Она на мгновение растерялась, но сразу стиснула губы и упрямо вздернула подбородок. Встав, она строевым шагом подошла к мужу и остановилась напротив него.
— Ты, дорогой мой, путаешь жалость с сочувствием. Я прекрасно знаю, что жалость тебе не нужна. Да ты и не достоин жалости. Спроси кого угодно, тебе любой скажет.
Гриффин сердито насупился.
— Не пытайся мной манипулировать, Джастин. Ничего не выйдет.
Она схватила его за рукав и тряхнула. Жест показался Гриффину таким домашним и женским, что он с трудом проглотил смешок.
— Ты жалеешь меня из-за моего детства? — требовательно спросила она. — Без матери, р отцом, который вечно отсутствует и ежеминутно рискует жизнью, не думая, как это отразится на его детях?
— Нет, конечно.
— Ты жалеешь меня из-за того, что мой отец умер насильственной смертью?
Он уже открыл рот, желая сказать, что в их историях нет ничего похожего, но заставил себя задуматься над ее словами.

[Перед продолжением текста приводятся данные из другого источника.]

/-- Adding `2^15` flips bit 15: a carry leaves the word (43_multiplicative R75). -/
theorem flipped_eq_negPacked (x : Packed) : flipped x = negPacked x := by
  by_cases sentinel : x = 0x0000 ∨ x = 0x8000
  · rw [flipped, if_pos sentinel, negPacked_of_sentinel sentinel]
  · have fin : isFinite x := not_or.mp sentinel
    obtain ⟨low, high⟩ := expOf_mem_of_isFinite fin
    have magnitude : (expOf x + 16384).toNat = x.toNat % 2 ^ 15 := by
      rw [expOf, Int.sub_add_cancel, Int.toNat_natCast]
    apply BitVec.eq_of_toNat_eq
    rw [flipped, if_neg sentinel, negPacked_of_isFinite fin, pack_toNat, saturate_of_mem low high,
      magnitude, BitVec.toNat_ofNat, signOf_eq]
    by_cases negative : 2 ^ 15 ≤ x.toNat
    · rw [decide_eq_true negative, Bool.not_true, Bool.toNat_false]
      omega
    · rw [decide_eq_false negative, Bool.not_false, Bool.toNat_true]
      omega

variable (s : State) {a b r : Packed}

theorem exec_add_of_eq (h : addPacked s.cfg s.lut a b = r) :
    exec (.add a b) s = .next (answered s (inR r)) :=
  (exec_add s a b).trans (next_respond_packedResult s h)

theorem exec_sub_of_eq (h : subPacked s.cfg s.lut a b = r) :
    exec (.sub a b) s = .next (answered s (inR r)) :=
  (exec_sub s a b).trans (next_respond_packedResult s h)

/-- Settles O44: SUB's answer is by definition ADD's for the negated subtrahend. -/
theorem subIsAddOfTheNegation : Obligations.SubIsAddOfTheNegation := by
  intro s a b
  refine ⟨wordB16_eq_wordOf .., _, exec_sub_of_eq s rfl, ?_⟩
  rw [flipped_eq_negPacked]
  exact exec_add_of_eq s rfl

/-- Settles O45, from the same laws of the patterns. -/
theorem addIsCommutativeAndSignSymmetric : Obligations.AddIsCommutativeAndSignSymmetric := by
  intro s a b
  simp only [flipped_eq_negPacked]
  refine ⟨?_, exec_add_of_eq s (addPacked_zero_right ..), exec_add_of_eq s (addPacked_nar_right ..),
    _, exec_add_of_eq s rfl, exec_add_of_eq s (addPacked_negPacked ..),
    _, exec_sub_of_eq s rfl, exec_sub_of_eq s (subPacked_swap ..)⟩
  rw [exec_add, exec_add, addPacked_comm]

end Sys2Proof.Proofs
end

section
/-! The datapath of ADD in a state with the invariant (44_additive R80): the aligned sum of two
significands in the entries of the table, and the pattern its leading bit and its top 33 bits give. -/

open Sys2Proof.Machine

namespace Sys2Proof.Proofs

/-- The 33-bit significand `Exp2Lookup(K mod F)` of an exponent (41_lut R55, 44_additive R80), from the
entries of the table. -/
def gridSignificand (s : State) (K : Int) : Nat := 2 ^ 32 + tableE s (K % gridOf s).toNat

variable {s : State} {sg ss : Bool} {Kg Ks : Int}

theorem exp2Lookup_gridIndex (hs : Inv s) (K : Int) :
    exp2Lookup s.lut (gridIndex s.cfg K) = gridSignificand s K :=
  congrArg Prod.fst (linear_eq hs K)

theorem two_pow_le_gridSignificand (s : State) (K : Int) : 2 ^ 32 ≤ gridSignificand s K :=
  Nat.le_add_right ..

theorem gridSignificand_lt (hs : Inv s) (K : Int) : gridSignificand s K < 2 ^ 33 := by
  have := tableE_lt hs (gridIndex_lt s K)
  rw [gridSignificand]
  omega

/-- Within an octave the significands increase with the exponent (41_lut R54). -/
theorem gridSignificand_lt_of_lt (hs : Inv s) (sameOctave : Ks / gridOf s = Kg / gridOf s)
    (h : Ks < Kg) : gridSignificand s Ks < gridSignificand s Kg := by
  have division := Int.mul_ediv_add_emod Ks (gridOf s)
  have division' := Int.mul_ediv_add_emod Kg (gridOf s)
  have nonneg := Int.emod_nonneg Ks (b := gridOf s) (by exact_mod_cast (gridOf_pos s).ne')
  rw [sameOctave] at division
  exact Nat.add_lt_add_left (tableE_lt_tableE hs (by omega) (gridIndex_lt s Kg).le) _

theorem alignedSum_of_eq (hs : Inv s) (agree : sg = ss) :
    alignedSum s.cfg s.lut sg Kg ss Ks =
      gridSignificand s Kg * 2 ^ (Kg / gridOf s - Ks / gridOf s).toNat + gridSignificand s Ks := by
  rw [alignedSum, exp2Lookup_gridIndex hs, exp2Lookup_gridIndex hs, if_pos agree, Nat.shiftLeft_eq]
  rfl

theorem alignedSum_of_ne (hs : Inv s) (differ : sg ≠ ss) :
    alignedSum s.cfg s.lut sg Kg ss Ks =
      gridSignificand s Kg * 2 ^ (Kg / gridOf s - Ks / gridOf s).toNat - gridSignificand s Ks := by
  rw [alignedSum, exp2Lookup_gridIndex hs, exp2Lookup_gridIndex hs, if_neg differ,
    Nat.shiftLeft_eq]
  rfl

/-- Of two exponents the larger has the larger linear value, aligned at the octave of the smaller
(44_additive R80). -/
theorem gridSignificand_lt_aligned (hs : Inv s) (h : Ks < Kg) :
    gridSignificand s Ks <
      gridSignificand s Kg * 2 ^ (Kg / gridOf s - Ks / gridOf s).toNat := by
  have octaves := Int.ediv_le_ediv (c := gridOf s) (by exact_mod_cast gridOf_pos s) h.le
  obtain sameOctave | later := octaves.eq_or_lt
  · rw [sameOctave, Int.sub_self, Int.toNat_zero, pow_zero, mul_one]
    exact gridSignificand_lt_of_lt hs sameOctave h
  · calc gridSignificand s Ks < 2 ^ 32 * 2 ^ 1 := gridSignificand_lt hs Ks
      _ ≤ _ := Nat.mul_le_mul (two_pow_le_gridSignificand s Kg)
        (Nat.pow_le_pow_right two_pos (by omega))

theorem gridSignificand_le_aligned (hs : Inv s) (h : Ks ≤ Kg) :
    gridSignificand s Ks ≤
      gridSignificand s Kg * 2 ^ (Kg / gridOf s - Ks / gridOf s).toNat := by
  obtain rfl | h := h.eq_or_lt
  · rw [Int.sub_self, Int.toNat_zero, pow_zero, mul_one]
  · exact (gridSignificand_lt_aligned hs h).le

/-- The exact integer S, of which the difference of the natural numbers cuts nothing (44_additive R80). -/
theorem alignedSum_cast (hs : Inv s) (order : Ks ≤ Kg) :
    (alignedSum s.cfg s.lut sg Kg ss Ks : ℤ) =
      gridSignificand s Kg * 2 ^ (Kg / gridOf s - Ks / gridOf s).toNat +
        (if sg = ss then (gridSignificand s Ks : ℤ) else -gridSignificand s Ks) := by
  split
  next agree =>
    rw [alignedSum_of_eq hs agree]
    push_cast
    rfl
  next differ =>
    rw [alignedSum_of_ne hs differ, Nat.cast_sub (gridSignificand_le_aligned hs order)]
    push_cast
    rfl

/-- Cancellation is exact and happens in one way only (44_additive R80 (c)). -/
theorem alignedSum_eq_zero_iff (hs : Inv s) (order : Ks ≤ Kg) :
    alignedSum s.cfg s.lut sg Kg ss Ks = 0 ↔ sg ≠ ss ∧ Ks = Kg := by
  by_cases agree : sg = ss
  · have pos := two_pow_le_gridSignificand s Ks
    rw [alignedSum_of_eq hs agree]
    exact iff_of_false (by omega) fun h => h.1 agree
  · rw [alignedSum_of_ne hs agree]
    obtain rfl | smaller := order.eq_or_lt
    · simp [agree]
    · have positive := gridSignificand_lt_aligned hs smaller
      exact iff_of_false (by omega) fun h => smaller.ne h.2

theorem addOrdered_of_eq_zero {c : Cfg} {t : Lut} (zero : alignedSum c t sg Kg ss Ks = 0) :
    addOrdered c t sg Kg ss Ks = 0x0000 := by
  rw [addOrdered, if_pos zero]
  rfl

theorem addOrdered_of_ne_zero {c : Cfg} {t : Lut} (nonzero : alignedSum c t sg Kg ss Ks ≠ 0) :
    ∃ K, addOrdered c t sg Kg ss Ks = pack sg K := by
  rw [addOrdered, if_neg nonzero]
  exact ⟨_, rfl⟩

/-- The result of a sum other than 0, from the place `p` of its leading bit (44_additive R80). -/
theorem addOrdered_eq_pack (hs : Inv s) {p : Nat}
    (low : 2 ^ p ≤ alignedSum s.cfg s.lut sg Kg ss Ks)
    (high : alignedSum s.cfg s.lut sg Kg ss Ks < 2 ^ (p + 1)) :
    addOrdered s.cfg s.lut sg Kg ss Ks = pack sg ((Ks / gridOf s + p - 32) * gridOf s +
      roundIndex s (alignedSum s.cfg s.lut sg Kg ss Ks * 2 ^ 32 / 2 ^ p - 2 ^ 32)) := by
  rw [addOrdered]
  generalize alignedSum s.cfg s.lut sg Kg ss Ks = S at *
  have nonzero : S ≠ 0 := (Nat.two_pow_pos p |>.trans_le low).ne'
  have place : Nat.log2 S = p := (Nat.log2_eq_iff nonzero).mpr ⟨low, high⟩
  have fits := significand_lt S
  obtain ⟨lookup, -⟩ := log2LookupIsTheLeastIndex s hs (significand S - 2 ^ 32) (by omega)
  rw [if_neg nonzero, ← place, ← significand_eq, ← lookup]
  rfl

end Sys2Proof.Proofs
end

section
/-! The rule of ADD (44_additive R80), and when two Finite operands give Zero (R80 (c)). -/

open Sys2Proof Sys2Proof.Machine

namespace Sys2Proof.Proofs

theorem signNat_eq_signNat_iff (x y : Packed) : signNat x = signNat y ↔ signOf x = signOf y := by
  rw [signNat_eq, signNat_eq]
  cases signOf x <;> cases signOf y <;> decide

/-- In either position the operands meet in the order of their exponents. -/
theorem exec_add_of_expOf_le (s : State) {a b g h r : Packed} (hg : isFinite g) (hh : isFinite h)
    (operands : (g = a ∧ h = b) ∨ (g = b ∧ h = a)) (order : expOf h ≤ expOf g)
    (result : addOrdered s.cfg s.lut (signOf g) (expOf g) (signOf h) (expOf h) = r) :
    exec (.add a b) s = .next (answered s (inR r)) := by
  obtain ⟨rfl, rfl⟩ | ⟨rfl, rfl⟩ := operands
  · exact exec_add_of_eq s ((addPacked_of_expOf_le _ _ hg hh order).trans result)
  · exact exec_add_of_eq s ((addPacked_swap_of_expOf_le _ _ hg hh order).trans result)

/-- Settles O43: the sentinels, and the datapath at the place of the leading bit of the exact sum. -/
theorem addReconstructsAndRounds : Obligations.AddReconstructsAndRounds := by
  intro s a b
  refine ⟨wordB16_eq_wordOf .., ?_, ?_, ?_, ?_⟩
  · rintro (rfl | rfl)
    · exact exec_add_of_eq s (addPacked_nar_left ..)
    · exact exec_add_of_eq s (addPacked_nar_right ..)
  · rintro rfl -
    exact exec_add_of_eq s (addPacked_zero_left ..)
  · rintro rfl -
    exact exec_add_of_eq s (addPacked_zero_right ..)
  · rintro hs ha hb g h operands order Ng Nh S rfl rfl sum
    have hg : isFinite g := by obtain ⟨rfl, -⟩ | ⟨rfl, -⟩ := operands <;> assumption
    have hh : isFinite h := by obtain ⟨-, rfl⟩ | ⟨-, rfl⟩ := operands <;> assumption
    have exactSum : S = (alignedSum s.cfg s.lut (signOf g) (expOf g) (signOf h) (expOf h) : ℕ) := by
      rw [alignedSum_cast hs order, sum]
      simp only [signNat_eq_signNat_iff, gridSignificand]
      push_cast
      rfl
    clear sum
    subst exactSum
    refine ⟨Int.natCast_nonneg _, fun zero => ?_, fun p low high => ?_⟩
    · exact exec_add_of_expOf_le s hg hh operands order
        (addOrdered_of_eq_zero (Int.natCast_eq_zero.mp zero))
    · rw [exec_add_of_expOf_le s hg hh operands order
        (addOrdered_eq_pack hs (p := p) (by exact_mod_cast low) (by exact_mod_cast high)),
        inR_pack, signNat_eq, Int.toNat_natCast]

/-- Unless one operand is the negation of the other the sum is packed (44_additive R80 (c)). -/
theorem isFinite_addPacked_of_expOf_le {s : State} {g h : Packed} (hs : Inv s) (hg : isFinite g)
    (hh : isFinite h) (order : expOf h ≤ expOf g) (notNegation : h ≠ negPacked g) :
    isFinite (addPacked s.cfg s.lut g h) := by
  have nonzero : alignedSum s.cfg s.lut (signOf g) (expOf g) (signOf h) (expOf h) ≠ 0 := by
    rw [Ne, alignedSum_eq_zero_iff hs order]
    rintro ⟨differ, same⟩
    refine notNegation (packed_ext ?_ ?_)
    · rw [signOf_negPacked hg]
      exact Bool.eq_not_of_ne differ.symm
    · rw [expOf_negPacked hg, same]
  obtain ⟨K, packed⟩ := addOrdered_of_ne_zero nonzero
  rw [addPacked_of_expOf_le _ _ hg hh order, packed]
  exact isFinite_pack ..

theorem addPacked_negPacked_self {s : State} {a : Packed} (hs : Inv s) (ha : isFinite a) :
    addPacked s.cfg s.lut a (negPacked a) = 0x0000 := by
  have order := (expOf_negPacked ha).le
  rw [addPacked_of_expOf_le _ _ ha (isFinite_negPacked ha) order]
  refine addOrdered_of_eq_zero ?_
  rw [alignedSum_eq_zero_iff hs order, signOf_negPacked ha]
  exact ⟨(Bool.not_ne_self _).symm, expOf_negPacked ha⟩

/-- Settles O47, for the larger operand in either position. -/
theorem sumIsZeroOnlyByCancellation : Obligations.SumIsZeroOnlyByCancellation := by
  intro s a b hs ha hb
  rw [flipped_eq_negPacked]
  refine ⟨?_, fun notNegation => ⟨addPacked s.cfg s.lut a b, ?_, exec_add_of_eq s rfl⟩⟩
  · rintro rfl
    exact exec_add_of_eq s (addPacked_negPacked_self hs ha)
  · obtain order | order := le_total (expOf b) (expOf a)
    · exact isFinite_addPacked_of_expOf_le hs ha hb order notNegation
    · have notNegation' : a ≠ negPacked b := by
        rintro rfl
        exact notNegation (negPacked_involutive b).symm
      rw [addPacked_comm]
      exact isFinite_addPacked_of_expOf_le hs hb ha order notNegation'

end Sys2Proof.Proofs
end

section
/-! How far the thresholds lie from the grid fractions beside them (41_lut R52, R53): against the points
of the octave, in either mode. -/

open Sys2Proof.Machine

namespace Sys2Proof.Proofs

theorem one_add_mul_le_two_rpow {d : ℝ} (hd : 0 ≤ d) : 1 + 0.69 * d ≤ (2 : ℝ) ^ d := by
  rw [Real.rpow_def_of_pos two_pos]
  have := Real.add_one_le_exp (Real.log 2 * d)
  nlinarith [Real.log_two_gt_d9]

theorem octavePoint_add_sub (a d : ℝ) :
    octavePoint (a + d) - octavePoint a = 2 ^ 32 * 2 ^ a * (2 ^ d - 1) := by
  rw [octavePoint, octavePoint, Real.rpow_add two_pos]
  ring

/-- The octave rises at least by its slope at the lower point. -/
theorem octavePoint_add_sub_ge (a : ℝ) {d : ℝ} (hd : 0 ≤ d) :
    2 ^ 32 * 2 ^ a * (0.69 * d) ≤ octavePoint (a + d) - octavePoint a := by
  rw [octavePoint_add_sub]
  have := one_add_mul_le_two_rpow hd
  exact mul_le_mul_of_nonneg_left (by linarith) (by positivity)
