-- ==== Sys2Proof/Machine/Encoder.lean ====
section
/-! DEFINITION. The meanings of the symbols the encoder emits (TX rows): the E_HDR and E_BITS steps (R181 to R185). -/

namespace Sys2Proof.Machine

/-- HDR: the E_HDR step (R181, R182). -/
def execHdr (s : State) : Result :=
  if s.estate = .hdr then
    if s.encBitsBad then .next s.raiseEncPrecondition
    else match s.writeOut 0 s.cfg.hdrPair with
      | .ok t => .next { t with bitIdx := s.encBits - 1, estate := .bits }
      | .error f => .fault f
  else .refused .symbolOutOfPlace

/-- The end of the bit loop and completion (R184, R185). -/
def State.finishEncode (s : State) : State :=
  { s.encEndFlags false with outLen := s.encBits + 1, estate := .idle }

/-- One E_BITS step that emits the pair of bit `b` (R183): the pair is written, then the loop goes on or ends. -/
def emitBit (b : Bool) (s : State) : Result :=
  match s.writeOut s.nextIndex (s.cfg.bitPair b) with
  | .ok t => .next (if s.bitIdx = 0 then t.finishEncode else { t with bitIdx := s.bitIdx - 1 })
  | .error f => .fault f

/-- BIT1: emitted where ENC_VALUE[BITIDX] = 1 (R99, R183). -/
def execBit1 (s : State) : Result :=
  if s.estate = .bits ∧ s.nextBit = true then emitBit true s else .refused .symbolOutOfPlace

/-- BIT0: emitted where ENC_VALUE[BITIDX] = 0 (R99, R183). -/
def execBit0 (s : State) : Result :=
  if s.estate = .bits ∧ s.nextBit = false then emitBit false s else .refused .symbolOutOfPlace

end Sys2Proof.Machine
end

В определенном смысле некоторая схожесть все-таки была — они оба прошли суровую неумолимую жизненную школу. Довольно быстро Гриффин понял, что руководствуется предположениями, которые не соответствуют характеру Джастин. Ей никогда не была свойственна слезливая сентиментальность, а значит, не было оснований считать, что она приобретет это неприятное качество теперь, особенно в отношении его.
— Ладно, убедила, я все понял. Извини, что оказался таким тупоголовым, — ответил он, скрывая за сарказмом огромное облегчение. Джастин не жалеет его, узнав отвратительные подробности его жизни.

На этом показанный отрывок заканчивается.